HomeArticle

AI training data is exhausted. Why has this data annotation company skyrocketed? | Kr-Insight · Hard Tech

耿宸斐2025-04-01 15:58
Innodata's stock price has risen by 432% in a year.

Author | Geng Chenfei

Editor | Song Wanxin

"Data annotation" is an important part of the industrial chain born along with the development of AI. Especially after the emergence of large models, the scale of the data annotation industry has expanded rapidly. However, with the iteration of large models, as a labor-intensive industry, data annotation has been continuously re-evaluated by the market.

Innodata, a leading data annotation company in the US stock market, is a typical example of this process.

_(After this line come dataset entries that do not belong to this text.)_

-- ==== Sys2Proof/Machine/Steps.lean ====
section
/-! DEFINITION. STEP (R326 to R338, R349 to R354): reading its structures, its rows, the streams it builds, the outcomes across
devices, and its atomic step. -/
namespace Sys2Proof.Machine

/-! ### The step map and the template (Tables 10.5 and 10.8) -/

/-- A station of the step map: its word, its bit, whether it is an output. Order: TOKENS, POS, KPAGE, VPAGE, VSCALE, KVOUT,
CHOICE, CAND. -/
def mapStation (m : List Word) (i : Nat) : Nat := fld (word m (i / 2)) (if i % 2 = 0 then 9 else 25) (if i % 2 = 0 then 0 else 16)
def mapNodes (m : List Word) : Nat := fld (word m 4) 6 0
def mapHeads (m : List Word) : Nat := fld (word m 4) 10 8
def mapTemplate (m : List Word) : Nat := addr48 m 5

/-- A field of a structure that breaks a rule: its byte offset and whether it is a reserved field. -/
abbrev BadField := Nat × Bool

/-- The verdict of the bad fields of a structure, in its order (R326). -/
def badVerdict (w : Nat) (l : List BadField) : Option Verdict :=
  match l.find? (fun b => b.2), l with
  | some b, _ => some ⟨St.reservedField, w, b.1⟩
  | none, b :: _ => some ⟨St.invalidParameter, w, b.1⟩
  | none, [] => none

/-- Bad fields of the step map. `verifies`: this device verifies. -/
def mapBad (m : List Word) (l : Layout) (verifies : Bool) : List BadField :=
  let st (i : Nat) : List BadField :=
    let k := mapStation m i
    let absent := (i = 6 && !verifies) || (i = 7 && (!verifies || mapNodes m = 1))
    let ok := if absent then decide (k = 0x3FF) else match l.img.stations[k]? with
      | some x => x.out = decide (5 ≤ i)
      | none => false
    if ok then [] else [(4 * (i / 2) + 2 * (i % 2), false)]
  let rs (i hi lo : Nat) : List BadField := if fld (word m i) hi lo ≠ 0 then [(4 * i + lo / 8, true)] else []
  (List.range 4).flatMap (fun i => st (2 * i) ++ rs i 15 10 ++ st (2 * i + 1) ++ rs i 31 26) ++
  (if 1 ≤ mapNodes m ∧ mapNodes m ≤ 64 then [] else [(16, false)]) ++ rs 4 7 7 ++
  (if decide (mapNodes m = 1) = decide (mapHeads m = 0) then [] else [(17, false)]) ++ rs 4 31 11 ++
  (if wnat m 5 % 4 = 0 then [] else [(20, false)]) ++ rs 6 31 16 ++ (List.range 9).flatMap (fun i => rs (7 + i) 31 0)

/-- Depth of a node by its parents. -/
def nodeDepthAux (par : List Nat) : Nat → Nat → Nat
  | 0, _ => 0
  | n + 1, i => if i = 0 then 0 else nodeDepthAux par n (par.getD i 0) + 1
def nodeDepth (par : List Nat) (i : Nat) : Nat := nodeDepthAux par 64 i

def tplParent (w : Word) : Nat := fld w 5 0
def tplHead (w : Word) : Nat := fld w 8 6
def tplRank (w : Word) : Nat := fld w 11 9

/-- Bad fields of a template (R330). -/
def templateBad (tpl : List Word) (heads : Nat) : List BadField :=
  let par := tpl.map tplParent
  tpl.zipIdx.flatMap (fun (w, i) =>
    if i = 0 then (if w = 0 then [] else [(0, true)])
    else
      let twin := (tpl.zipIdx.take i).any (fun p => p.2 ≠ 0 && fld p.1 11 0 = fld w 11 0)
      (if tplParent w < i then [] else [(4 * i, false)]) ++
      (if tplParent w < i ∧ tplHead w = nodeDepth par i ∧ tplHead w ≤ heads then [] else [(4 * i, false)]) ++
      (if twin then [(4 * i + 1, false)] else []) ++ (if fld w 31 12 = 0 then [] else [(4 * i + 1, true)]))

/-- Bad fields of the batch list. -/
def batchBad (b : List Word) : List BadField := b.zipIdx.flatMap (fun (w, i) => if fld w 31 13 = 0 then [] else [(4 * i + 1, true)])

/-! ### Entries and rows (R327, R328, R331) -/

/-- The outcome of a batch entry at the start (Table 10.6). -/
def State.entryOutcome (s : State) (ctx : Nat) (b : List Word) (i : Nat) : Nat :=
  let w := word b i
  let k := fld w 11 0
  let x := s.sessOf k
  if !s.sessOk ctx k then 5
  else if (b.take i).any (fun v => fld v 11 0 = k) then 4
  else if x.state = 5 then 2
  else if x.state ≠ (if bit w 12 then 1 else 2) then 1
  else 0

/-- Rows a prefill entry of a session takes. -/
def Session.prefillRows (x : Session) (chunk : Nat) : Nat := min chunk (b2n x.pendingValid + (x.inputCount - x.inputDone))

/-- The context range of the input tokens a prefill entry reads: address and count. -/
def Session.inputRange (x : Session) (chunk : Nat) : Nat × Nat :=
  (x.input + 4 * x.inputDone, x.prefillRows chunk - b2n x.pendingValid)

/-- A batch entry with its rows' tokens. -/
def State.makeEntry (s : State) (ctx chunk : Nat) (b tpl : List Word) (i : Nat) : StepEntry :=
  let w := word b i
  let k := fld w 11 0
  let x := s.sessOf k
  let o := s.entryOutcome ctx b i
  let r := s.recOf ctx x.tail
  let e : StepEntry := { session := k, gen := !bit w 12, outcome := o, version := x.version, startLen := x.length,
                         tailSlot := if o = 0 ∧ x.tail ≠ noRec ∧ r.held ∧ x.length % 64 ≠ 0 then some r.slot else none }
  if o ≠ 0 then e
  else if bit w 12 then
    let (a, m) := x.inputRange chunk
    { e with toks := (if x.pendingValid then [x.pending] else []) ++ (toWords (s.readCtx ctx a (4 * m))).map (fun v => v.toNat) }
  else
    match (if x.spec && decide (1 < tpl.length) then x.cand else none) with
    | some cand =>
      { e with tree := true, toks := tpl.zipIdx.map (fun (v, n) =>
          if n = 0 then x.pending else cand.getD (8 * (tplHead v - 1) + tplRank v) 0) }
    | none => { e with toks := [x.pending] }

/-- The entries number their rows across the step. -/
def numberRows : Nat → List StepEntry → List StepEntry
  | _, [] => []
  | r, e :: l => { e with firstRow := r } :: numberRows (r + e.toks.length) l

/-- The POS columns of a row of an entry (Table 10.7). -/
def State.posRow (s : State) (e : StepEntry) (par : List Nat) (i : Nat) : List Nat :=
  let d := if e.tree then nodeDepth par i else i
  let kind := if e.gen then (if e.tree ∧ i ≠ 0 then 2 else 1) else 0
  [e.startLen + d, e.session, kind, if e.tree then i else 0,
   if e.tree ∧ i ≠ 0 then e.firstRow + par.getD i 0 else e.firstRow + i, (s.sessOf e.session).seed]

In the past year, Innodata's stock price has soared by 432%. The latest financial report shows that in 2024, Innodata's annual revenue increased by 96.44% year-on-year, and among its eight major customers, five are from the "Magnificent Seven" in the US stock market.

However, the stable fundamentals cannot stop the adjustment of market expectations. After the release of DeepSeek, the market began to doubt the demand for public data for training, which led to fluctuations in Innodata's stock price. Especially in March, the company's stock price dropped by more than 30%.

Currently, there are significant differences in market opinions about this company.

Bearish investors believe that Innodata has only made a profit twice in the past decade, so there is no reason for the soaring stock price. On the other hand, bullish investors believe that the situation has changed due to the development of large models, and Innodata has shifted its business model to data cleaning for large models.

01 Re-evaluation of Value

The first highlight moment of the data annotation industry came from the development of autonomous driving. Before the emergence of large models, a Deloitte report showed that in 2022, the annotation demand in the field of autonomous driving accounted for 38% of the entire downstream applications of AI.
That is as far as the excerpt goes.